I may have missed it, but I have not yet seen an honest mea culpa. Saying ‘We regret that this happened’ rather than ‘We are guilty of this and we are sorry.’ strongly implies that they have not actually absorbed the horror of what they did but are merely reacting to being caught out.
Of course, that implication is redundant, as capping the compensation and refusing to identify the abusers screams it from the roof tops. An irredeemably vile institution, may it wither away and may I live to see it.
Indeed. I’ve just been composing an enraged comment on the archbishop. ‘Courage’ indeed! The mind reels.
And I didn’t even remember to say never mind the courage to confront blah blah, how about the courage to face prosecution?!

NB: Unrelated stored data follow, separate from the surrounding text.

theorem fixDelta_pics (s : State) (c : Nat) (p : Pic) : (getCtx (fixDelta s c p) c).pics = (getCtx s c).pics := by
  obtain ⟨d, h | h⟩ := fixDelta_eq s c p
  · rw [h]
  · rw [h, getCtx_modCtx]

theorem fixDelta_eq_ctxs (s : State) (c : Nat) (p : Pic) : fixDelta s c p = { s with ctxs := (fixDelta s c p).ctxs } := by
  obtain ⟨d, h | h⟩ := fixDelta_eq s c p
  · rw [h]
  · rw [h]; rfl

/-! ### Rows -/

section rows
variable {s : State} {x : SegId} {p : Pic} {g : Seg} (hseg : findSeg s x = some (p, g))
include hseg

/-- The rows completed commit, where the segment is the one to commit next. -/
theorem commitRows_commits (hguard : p.guardLv = 1) (hcut : g.cut = false) (hrows : g.rowsOut < g.rowsDone) (head : Nat) :
    let t := commitRows s x.ctx x.pic x.seg head p g
    let upto := max g.bytesOut (g.bits / 8)
    t = { s with ctxs := t.ctxs, out := t.out } ∧ t.out = .commit x.ctx x.seg (head + (upto - g.bytesOut)) :: s.out ∧
      findSeg t x = some (p.withSeg x.seg ({ · with rowsOut := g.rowsDone, bytesOut := upto }),
        { g with rowsOut := g.rowsDone, bytesOut := upto }) := by
  intro t upto
  have ht : t = emit (modSeg (fixDelta s x.ctx p) x ({ · with rowsOut := g.rowsDone, bytesOut := upto }))
      (.commit x.ctx x.seg (head + (upto - g.bytesOut))) := if_pos (by rw [hguard, hcut, decide_eq_true hrows]; rfl)
  have hfix := fixDelta_eq_ctxs s x.ctx p
  have hout : (fixDelta s x.ctx p).out = s.out := by rw [hfix]
  have hfound : findSeg (fixDelta s x.ctx p) x = some (p, g) := by rw [findSeg_congr (fixDelta_pics s x.ctx p), hseg]
  rw [ht]
  refine ⟨?_, ?_, findSeg_modSeg hfound _⟩
  · rw [hfix]
    rfl
  · rw [← hout]
    rfl

/-- Of a running segment that is first in bitstream order no more than its rows commits. -/
theorem commitOrder_rows (hrun : g.phase = .running) {order is : List Nat} :
    commitOrder x.ctx x.pic order (x.seg :: is) s = commitRows s x.ctx x.pic x.seg (headBytes order p x.seg g) p g := by
  obtain ⟨hp, hg⟩ := findSeg_eq_some.1 hseg
  simp only [commitOrder, hp, hg, hrun]
  rfl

Courage?!? The gall of it!
This is the first time I’ve read about what you suffered under that hideous regime, Marie-Therese. I am so very sorry.
And Mary Kenny’s piece was disgusting. At such times you either pay your respects to the victims’ pain and suffering or you shut up. She did neither.
#13Marie-Therese O’ Loughlin
Thanks KB, and Eric.
I am in total shock at the reaction of the world at large to the publication of this diabolical child abuse report. It is beyond belief.
Yeah, it was a very cruel regime and the publication of the child abuse report is such a relief to those who grew up in the industrial school system in the past in Ireland.
There were people out there telling us that we were suffering with false memory syndrome, we were in it for compensation alone and we were out to get at the church.
We have been vindicated at long last.
I am presently numb-struck and cannot articulate my thoughts on the whole scenario. The phone-lines of radio shows, and counselling services in Ireland have been flooded with people expressing their horror of the contents of the report.
So many people have broken down – including radio presenters.
Bernadette Fahy, Goldenbridge, “Freedom of Angels”, author and Mary Raftery, “Suffer the Little Children” co-author, are now both this instant on “Prime Time” giving a Christian Brother leader a run for his money, by reflecting to him the failure of his order to believe victims, in the first place and also the reluctance of the order to pay sufficient monies to the indemnity deal that was struck up by the government to recompense those who were abused in the system.
#14Marie-Therese O’ Loughlin
“At such times you either pay your respects to the victims’ pain and suffering or you shut up. She did neither”.
Aye, she never shut up about the black garbs, at all.
Strange are the crooked priests of humanity, that Mary Kenny had to repeat *priests* twenty-one times, in her article at B&W, in order to convey to readers, I would assume, her obsession with same.
“The phone-lines of radio shows, and counselling services in Ireland have been flooded with people expressing their horror of the contents of the report.
So many people have broken down – including radio presenters.”
Good. Good, good, good. It’s about sodding time.
Marie-Therese, thats the trouble with public moral outrage, it produces evidentiary corruption like false memory ‘therapists’ capitalising on true suffering from real crimes.
If you look at the articles by Richard Webster about the witch-hunts in England known as police trawling operations, you see how judges were corrupted by public outrage into convicting many innocents.
We also have in Australia many who suffered hardship and abuse in child migrant schemes and welfare homes, most publicly Aboriginal children but there were always many non-Aboriginals in institutions too. It has been shown here that the evidence offered in investigations such as the one in Ireland where no trials and prosecutions are possible, may be overwhelmed with anecdote only distantly able to form evidence. The ‘public moral outrage’ is less beneficial, I think, than actual prosecution and jailing of the perpetrators of the real acts of these criminal exploiters.